▶ EXERCISE OBJECTIVE
Return, in their exact form, the lines that lie between the start of the data below and the line containing "refine State.ptmLatch_keeps ?_", with both ends included.

▶ RECORD SET
-- ==== Sys2Proof/Laws/KeepRegs.lean ====
section
/-! SUPPORT. What the operations of Machine/Regs.lean keep. -/

set_option Elab.async false
set_option linter.unusedVariables false
set_option linter.unusedSimpArgs false

namespace Sys2Proof.Machine

open Sys2Proof



theorem State.readLatch_keeps {r0 : State} {s : State} {p : Path} {off : Nat} (h : r0.Keeps s) : r0.Keeps (s.readLatch p off) := by
  unfold State.readLatch
  refine .ite ?_ ?_
  · refine State.timeLatch_keeps ?_
    exact h
  · refine .ite ?_ ?_
    · refine State.weftLatch_keeps ?_
      exact h
    · refine .ite ?_ ?_
      · refine .ite ?_ ?_
        · exact h
        · refine State.tinRecRead_keeps ?_
          exact h
      · refine .ite ?_ ?_
        · refine State.recLock_keeps ?_
          exact h
        · refine .ite ?_ ?_
          · refine State.gnsLatch_keeps ?_
            exact h
          · refine .ite ?_ ?_
            · refine State.ptmLatch_keeps ?_
              exact h
            · refine .ite ?_ ?_
              · refine State.bwLatch_keeps ?_
                exact h
              · refine State.ctrLatch_keeps ?_
                exact h

theorem State.railReload_keeps {r0 : State} {s : State} {k : Nat} (h : r0.Keeps s) : r0.Keeps (s.railReload k) := by
  unfold State.railReload
  extract_lets +onlyGivenNames v1
  refine .ite ?_ ?_
  · exact h
  · refine .upd s ?_ (⟨rfl, rfl, rfl⟩) (fun h => h) (fun h => h)
    exact h

theorem State.readClear_keeps {r0 : State} {s : State} {off : Nat} (h : r0.Keeps s) : r0.Keeps (s.readClear off) := by
  unfold State.readClear
  extract_lets +onlyGivenNames v1
  refine .ite ?_ ?_
  · refine .ite ?_ ?_
    · exact h
    · refine .upd s ?_ (⟨rfl, rfl, rfl⟩) (fun h => h) (fun h => h)
      exact h
  · refine .ite ?_ ?_
    · refine State.railReload_keeps ?_
      exact h
    · refine .ite ?_ ?_
      · refine State.bwPeakClear_keeps ?_
        exact h
      · exact h

theorem State.readOn_keeps {r0 : State} {s : State} {p : Path} {off : Nat} (h : r0.Keeps s) : r0.Keeps (s.readOn p off) := by
  unfold State.readOn
  extract_lets +onlyGivenNames v1
  extract_lets +onlyGivenNames v2
  have hv2 : r0.Keeps v2 := by
    unfold v2
    refine State.readLatch_keeps ?_
    exact h
  obtain ⟨yv2, hyv2, ev2⟩ := hv2.gen
  rw [ev2]
  extract_lets +onlyGivenNames v3
  refine .ite ?_ ?_
  · refine State.setLat_keeps ?_
    refine .upd s ?_ (⟨rfl, rfl, rfl⟩) (fun h => h) (fun h => h)
    exact h
  · refine .ite ?_ ?_
    · exact h
    · refine State.setLat_keeps ?_
      refine State.readClear_keeps ?_
      exact hyv2

theorem State.putStaged_keeps {r0 : State} {s : State} {off : Nat} {v : W32} (h : r0.Keeps s) : r0.Keeps (s.putStaged off v) := by
  unfold State.putStaged
  split
  · rename_i y2 y3 y4
    extract_lets +onlyGivenNames v5
    extract_lets +onlyGivenNames v6
    have hv6 : r0.Keeps v6 := by
      unfold v6
      refine .ite ?_ ?_
      · exact h
      · refine State.putRw_keeps ?_
        exact h
    obtain ⟨yv6, hyv6, ev6⟩ := hv6.gen
    rw [ev6]
    refine .ite ?_ ?_
    · exact hyv6
    · refine .upd yv6 ?_ (⟨rfl, rfl, rfl⟩) (fun ⟨a, b, c⟩ => ⟨a, RegMap.wf_wr _ _ _ b, c⟩) (fun h => h)
      exact hyv6
  · rename_i y7 y8
    exact h

theorem State.writeCmt_keeps {r0 : State} {s : State} {b : CmtBlk} {k : Nat} {v : W32} (h : r0.Keeps s) : r0.Keeps (s.writeCmt b k v) := by
  unfold State.writeCmt
  extract_lets +onlyGivenNames v1
  clear_value v1
  extract_lets +onlyGivenNames v2
  refine .ite ?_ ?_
  · split
    · rename_i y3 y4
      refine State.cmtStart_keeps ?_
      exact h
    · rename_i y5 y6
      refine State.cmtStart_keeps ?_
      exact h
    · rename_i y7 y8
      refine State.cmtRevert_keeps ?_
      exact h
    · rename_i y9 y10 y11 y12
      exact h
  · refine .ite ?_ ?_
    · refine State.setCmt_keeps ?_
      exact h
    · exact h

theorem State.writeGlb_keeps {r0 : State} {s : State} {off : Nat} {v : W32} (h : r0.Keeps s) : r0.Keeps (s.writeGlb off v) := by
  unfold State.writeGlb
  extract_lets +onlyGivenNames v1
  refine .ite ?_ ?_
  · refine State.glbReset_keeps ?_
    exact h
  · refine .ite ?_ ?_
    · refine .upd s ?_ (⟨rfl, rfl, rfl⟩) (fun h => h) (fun h => h)
      exact h
    · refine .ite ?_ ?_
      · refine .upd s ?_ (⟨rfl, rfl, rfl⟩) (fun h => h) (fun h => h)
        exact h
      · exact h

theorem State.writeMac_keeps {r0 : State} {s : State} {off : Nat} {v : W32} (h : r0.Keeps s) : r0.Keeps (s.writeMac off v) := by
  unfold State.writeMac
  extract_lets +onlyGivenNames v1
  refine .ite ?_ ?_
  · refine .ite ?_ ?_
    · refine State.ruleWrite_keeps ?_
      exact h
    · exact h
  · refine .ite ?_ ?_
    · refine .upd s ?_ (⟨rfl, rfl, rfl⟩) (fun h => h) (fun h => h)
      exact h
    · refine .ite ?_ ?_
      · refine State.setPort_keeps ?_
        exact h
      · refine State.putStaged_keeps ?_
        exact h

theorem State.writeTin_keeps {r0 : State} {s : State} {off : Nat} {v : W32} (h : r0.Keeps s) : r0.Keeps (s.writeTin off v) := by
  unfold State.writeTin
  extract_lets +onlyGivenNames v1
  extract_lets +onlyGivenNames v2
  have hv2 : r0.Keeps v2 := by
    unfold v2
    refine .ite ?_ ?_
    · refine State.rdEnable_keeps ?_
      exact h
    · exact h
  obtain ⟨yv2, hyv2, ev2⟩ := hv2.gen
  rw [ev2]
  extract_lets +onlyGivenNames v3
  clear_value v3
  extract_lets +onlyGivenNames v4
  extract_lets +onlyGivenNames v5
  refine .ite ?_ ?_
  · refine State.flushOverflow_keeps ?_
    refine State.putStaged_keeps ?_
    exact hyv2
  · refine .ite ?_ ?_
    · refine State.tinDisarm_keeps ?_
      refine .foldl ?_ fun t6 a7 k8 => ?_
      · exact h
      · refine State.armOne_keeps ?_
        exact k8
    · refine .ite ?_ ?_
      · refine State.setTin_keeps ?_
        exact h
      · refine .ite ?_ ?_
        · split
          · rename_i y9 y10
            refine State.setRdr_keeps ?_
            exact h
          · rename_i y11 y12
            refine State.setRdr_keeps ?_
            exact h
          · rename_i y13 y14
            refine State.setRdr_keeps ?_
            exact h
          · rename_i y15 y16 y17 y18
            exact h
        · refine .ite ?_ ?_
          · refine .upd s ?_ (⟨rfl, rfl, rfl⟩) (fun h => h) (fun h => h)
            exact h
          · refine State.putStaged_keeps ?_
            exact h

theorem State.writeRef_keeps {r0 : State} {s : State} {off : Nat} {v : W32} (h : r0.Keeps s) : r0.Keeps (s.writeRef off v) := by
  unfold State.writeRef
  extract_lets +onlyGivenNames v1
  clear_value v1
  refine .ite ?_ ?_
  · split
    · rename_i y2 y3
      refine State.endWtr_keeps ?_
      exact h
    · rename_i y4 y5
      refine State.forgetRef_keeps ?_
      exact h
    · rename_i y6 y7
      refine State.refCtl_keeps ?_
      exact h
    · rename_i y8 y9 y10 y11
      exact h
  · refine .ite ?_ ?_
    · refine State.setRef_keeps ?_
      exact h
    · refine State.putStaged_keeps ?_
      exact h

theorem State.writeSrv_leads {r0 : State} {s : State} {off : Nat} {v : W32} (h : r0.Leads s) : r0.Leads (s.writeSrv off v) := by
  unfold State.writeSrv
  extract_lets +onlyGivenNames v1
  clear_value v1
  extract_lets +onlyGivenNames v2
  extract_lets +onlyGivenNames v3
  extract_lets +onlyGivenNames v4
  refine .ite ?_ ?_
  · refine .andThen ?_ (.upd s (.refl _) (⟨rfl, rfl, rfl⟩) (fun h => h) (fun h => h))
    exact h
  · refine .ite ?_ ?_
    · split
      · rename_i y5 y6
        exact h
      · rename_i y7 y8
        refine .andThen ?_ (State.forgetModel_keeps (.refl _))
        exact h
      · rename_i y9 y10 y11
        refine .andThen ?_ (State.srvCtl_keeps (.refl _))
        exact h
    · refine .ite ?_ ?_
      · refine .ite ?_ ?_
        · exact h
        · refine .andThen ?_ (State.stepIssue_keeps (.refl _))
          exact h
      · refine .ite ?_ ?_
        · refine .andThen ?_ (.upd s (.refl _) (⟨rfl, rfl, rfl⟩) (fun h => h) (fun h => h))
          exact h
        · refine .ite ?_ ?_
          · refine .andThen ?_ (.upd s (.refl _) (⟨rfl, rfl, rfl⟩) (fun h => h) (fun h => h))
            exact h
          · refine .ite ?_ ?_
            · refine .ite ?_ ?_
              · refine .andThen ?_ (State.beginDrain_keeps (.refl _))
                exact h
              · refine .ite ?_ ?_
                · refine State.safeReq_leads ?_
                  exact h
                · refine .andThen ?_ (State.refuseReq_keeps (.refl _))
                  exact h
            · refine .andThen ?_ (State.putStaged_keeps (.refl _))
              exact h

theorem State.writeGns_keeps {r0 : State} {s : State} {off : Nat} {v : W32} (h : r0.Keeps s) : r0.Keeps (s.writeGns off v) := by
  unfold State.writeGns
  extract_lets +onlyGivenNames v1
  clear_value v1
  extract_lets +onlyGivenNames v2
  refine .ite ?_ ?_
  · split
    · rename_i y3 y4
      refine State.resurvey_keeps ?_
      exact h
    · rename_i y5 y6
      refine State.rerunScript_keeps ?_
      exact h
    · rename_i y7 y8
      refine State.coldStart_keeps ?_
      exact h
    · rename_i y9 y10 y11 y12
      exact h
  · refine .ite ?_ ?_
    · refine .upd s ?_ (⟨rfl, rfl, rfl⟩) (fun h => h) (fun h => h)
      exact h
    · refine .ite ?_ ?_
      · split
        · rename_i y13 y14
          refine State.ptpCancelAll_keeps ?_
          exact h
        · rename_i y15 y16
          refine State.ptpRestart_keeps ?_
          exact h
        · rename_i y17 y18
          refine State.ptpCtl_keeps ?_
          exact h
        · rename_i y19 y20 y21 y22
          exact h
      · refine State.putStaged_keeps ?_
        exact h

theorem State.writeMisc_keeps {r0 : State} {s : State} {off : Nat} {v : W32} (h : r0.Keeps s) : r0.Keeps (s.writeMisc off v) := by
  unfold State.writeMisc
  extract_lets +onlyGivenNames v1
  clear_value v1
  refine .ite ?_ ?_
  · refine State.setPort_keeps ?_
    exact h
  · refine .ite ?_ ?_
    · split
      · rename_i y4 y5
        exact h
      · rename_i y6 y7
        refine State.rotateOp_keeps ?_
        exact h
      · rename_i y8 y9 y10
        refine State.symCtl_keeps ?_
        exact h
    · refine .ite ?_ ?_
      · split
        · rename_i y11 y12
          exact h
        · rename_i y13 y14
          refine State.bstTest_keeps ?_
          exact h
        · rename_i y15 y16
          refine State.bstClear_keeps ?_
          exact h
        · rename_i y17 y18 y19 y20
          refine State.bstCtl_keeps ?_
          exact h
      · refine State.putStaged_keeps ?_
        exact h

theorem State.writeMgt_keeps {r0 : State} {s : State} {off : Nat} {v : W32} (h : r0.Keeps s) : r0.Keeps (s.writeMgt off v) := by
  unfold State.writeMgt
  extract_lets +onlyGivenNames v1
  refine .ite ?_ ?_
  · refine .upd s ?_ (⟨rfl, rfl, rfl⟩) (fun h => h) (fun h => h)
    exact h
  · refine State.putStaged_keeps ?_
    exact h

theorem State.writeHif_keeps {r0 : State} {s : State} {off : Nat} {v : W32} (h : r0.Keeps s) : r0.Keeps (s.writeHif off v) := by
  unfold State.writeHif
  extract_lets +onlyGivenNames v1
  extract_lets +onlyGivenNames v2
  extract_lets +onlyGivenNames v3
  extract_lets +onlyGivenNames v4
  clear_value v4
  refine .ite ?_ ?_
  · refine .ite ?_ ?_
    · refine State.rxTail_keeps ?_
      exact h
    · refine .ite ?_ ?_
      · refine State.txTail_keeps ?_
        exact h
      · refine State.cqTail_keeps ?_
        exact h
  · refine .ite ?_ ?_
    · split
      · rename_i y5 y6
        refine State.cqAbort_keeps ?_
        exact h
      · rename_i y7 y8
        refine State.cqAbortAll_keeps ?_
        exact h
      · rename_i y9 y10 y11
        exact h
    · refine .ite ?_ ?_
      · refine State.evsRdWrite_keeps ?_
        exact h
      · refine .ite ?_ ?_
        · split
          · rename_i y12 y13
            unfold v3
            refine .upd s ?_ (⟨rfl, rfl, rfl⟩) (fun h => h) (fun h => h)
            exact h
          · rename_i y14 y15
            unfold v3
            refine .upd s ?_ (⟨rfl, rfl, rfl⟩) (fun h => h) (fun h => h)
            exact h
          · rename_i y16 y17
            unfold v3
            refine .upd s ?_ (⟨rfl, rfl, rfl⟩) (fun h => h) (fun h => h)
            exact h
          · rename_i y18 y19 y20 y21
            exact h
        · refine .ite ?_ ?_
          · unfold v3
            refine .upd s ?_ (⟨rfl, rfl, rfl⟩) (fun h => h) (fun h => h)
            exact h
          · refine .ite ?_ ?_
            · refine .upd s ?_ (⟨rfl, rfl, rfl⟩) (fun h => h) (fun h => h)
              exact h
            · refine .ite ?_ ?_
              · refine .ite ?_ ?_
                · refine State.ptmReq_keeps ?_
                  exact h
                · exact h
              · refine .ite ?_ ?_
                · refine State.vecUnmask_keeps ?_
                  refine State.putStaged_keeps ?_
                  exact h
                · refine State.putStaged_keeps ?_
                  exact h

theorem State.writeBlock_leads {r0 : State} {s : State} {off : Nat} {v : W32} (h : r0.Leads s) : r0.Leads (s.writeBlock off v) := by
  unfold State.writeBlock
  refine .ite ?_ ?_
  · exact h
  · split
    · rename_i y1 y2 y3
      refine .andThen ?_ (State.writeCmt_keeps (.refl _))
      exact h
    · rename_i y4 y5
      refine .ite ?_ ?_
      · refine .ite ?_ ?_
        · refine .andThen ?_ (State.wrapClear_keeps (.refl _))
          exact h
        · exact h
      · split
        · rename_i y6 y7
          refine .andThen ?_ (State.writeMac_keeps (.refl _))
          exact h
        · rename_i y8 y9
          refine .andThen ?_ (State.writeMac_keeps (.refl _))
          exact h
        · rename_i y10 y11
          refine .andThen ?_ (State.writeTin_keeps (.refl _))
          exact h
        · rename_i y12 y13
          refine .andThen ?_ (State.writeRef_keeps (.refl _))
          exact h
        · rename_i y14 y15
          refine State.writeSrv_leads ?_
          exact h
        · rename_i y16 y17
          refine .andThen ?_ (State.putStaged_keeps (.refl _))
          exact h
        · rename_i y18 y19
          refine .andThen ?_ (State.writeGns_keeps (.refl _))
          exact h
        · rename_i y20 y21
          refine .andThen ?_ (State.writeMgt_keeps (.refl _))
          exact h
        · rename_i y22 y23
          refine .andThen ?_ (State.writeHif_keeps (.refl _))
          exact h
        · rename_i y24 y25 y26 y27 y28 y29 y30 y31 y32 y33
          refine .andThen ?_ (State.writeMisc_keeps (.refl _))
          exact h

theorem State.writeReg_leads {r0 : State} {s : State} {off : Nat} {be : BitVec 4} {v : W32} (h : r0.Leads s) : r0.Leads (s.writeReg off be v) := by
  unfold State.writeReg
  extract_lets +onlyGivenNames v1
  refine .ite ?_ ?_
  · exact h
  · refine .ite ?_ ?_
    · refine .andThen ?_ (.upd s (.refl _) (⟨rfl, rfl, rfl⟩) (fun h => h) (fun h => h))
      exact h
    · refine .ite ?_ ?_
      · refine .andThen ?_ (.upd s (.refl _) (⟨rfl, rfl, rfl⟩) (fun h => h) (fun h => h))
        exact h
      · refine .ite ?_ ?_
        · refine .andThen ?_ (State.writeGlb_keeps (.refl _))
          exact h
        · refine State.writeBlock_leads ?_
          exact h

end Sys2Proof.Machine
end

▶ SOLUTION TO THIS TASK
-- ==== Sys2Proof/Laws/KeepRegs.lean ====
section
/-! SUPPORT. What the operations of Machine/Regs.lean keep. -/

set_option Elab.async false
set_option linter.unusedVariables false
set_option linter.unusedSimpArgs false

namespace Sys2Proof.Machine

open Sys2Proof



theorem State.readLatch_keeps {r0 : State} {s : State} {p : Path} {off : Nat} (h : r0.Keeps s) : r0.Keeps (s.readLatch p off) := by
  unfold State.readLatch
  refine .ite ?_ ?_
  · refine State.timeLatch_keeps ?_
    exact h
  · refine .ite ?_ ?_
    · refine State.weftLatch_keeps ?_
      exact h
    · refine .ite ?_ ?_
      · refine .ite ?_ ?_
        · exact h
        · refine State.tinRecRead_keeps ?_
          exact h
      · refine .ite ?_ ?_
        · refine State.recLock_keeps ?_
          exact h
        · refine .ite ?_ ?_
          · refine State.gnsLatch_keeps ?_
            exact h
          · refine .ite ?_ ?_
            · refine State.ptmLatch_keeps ?_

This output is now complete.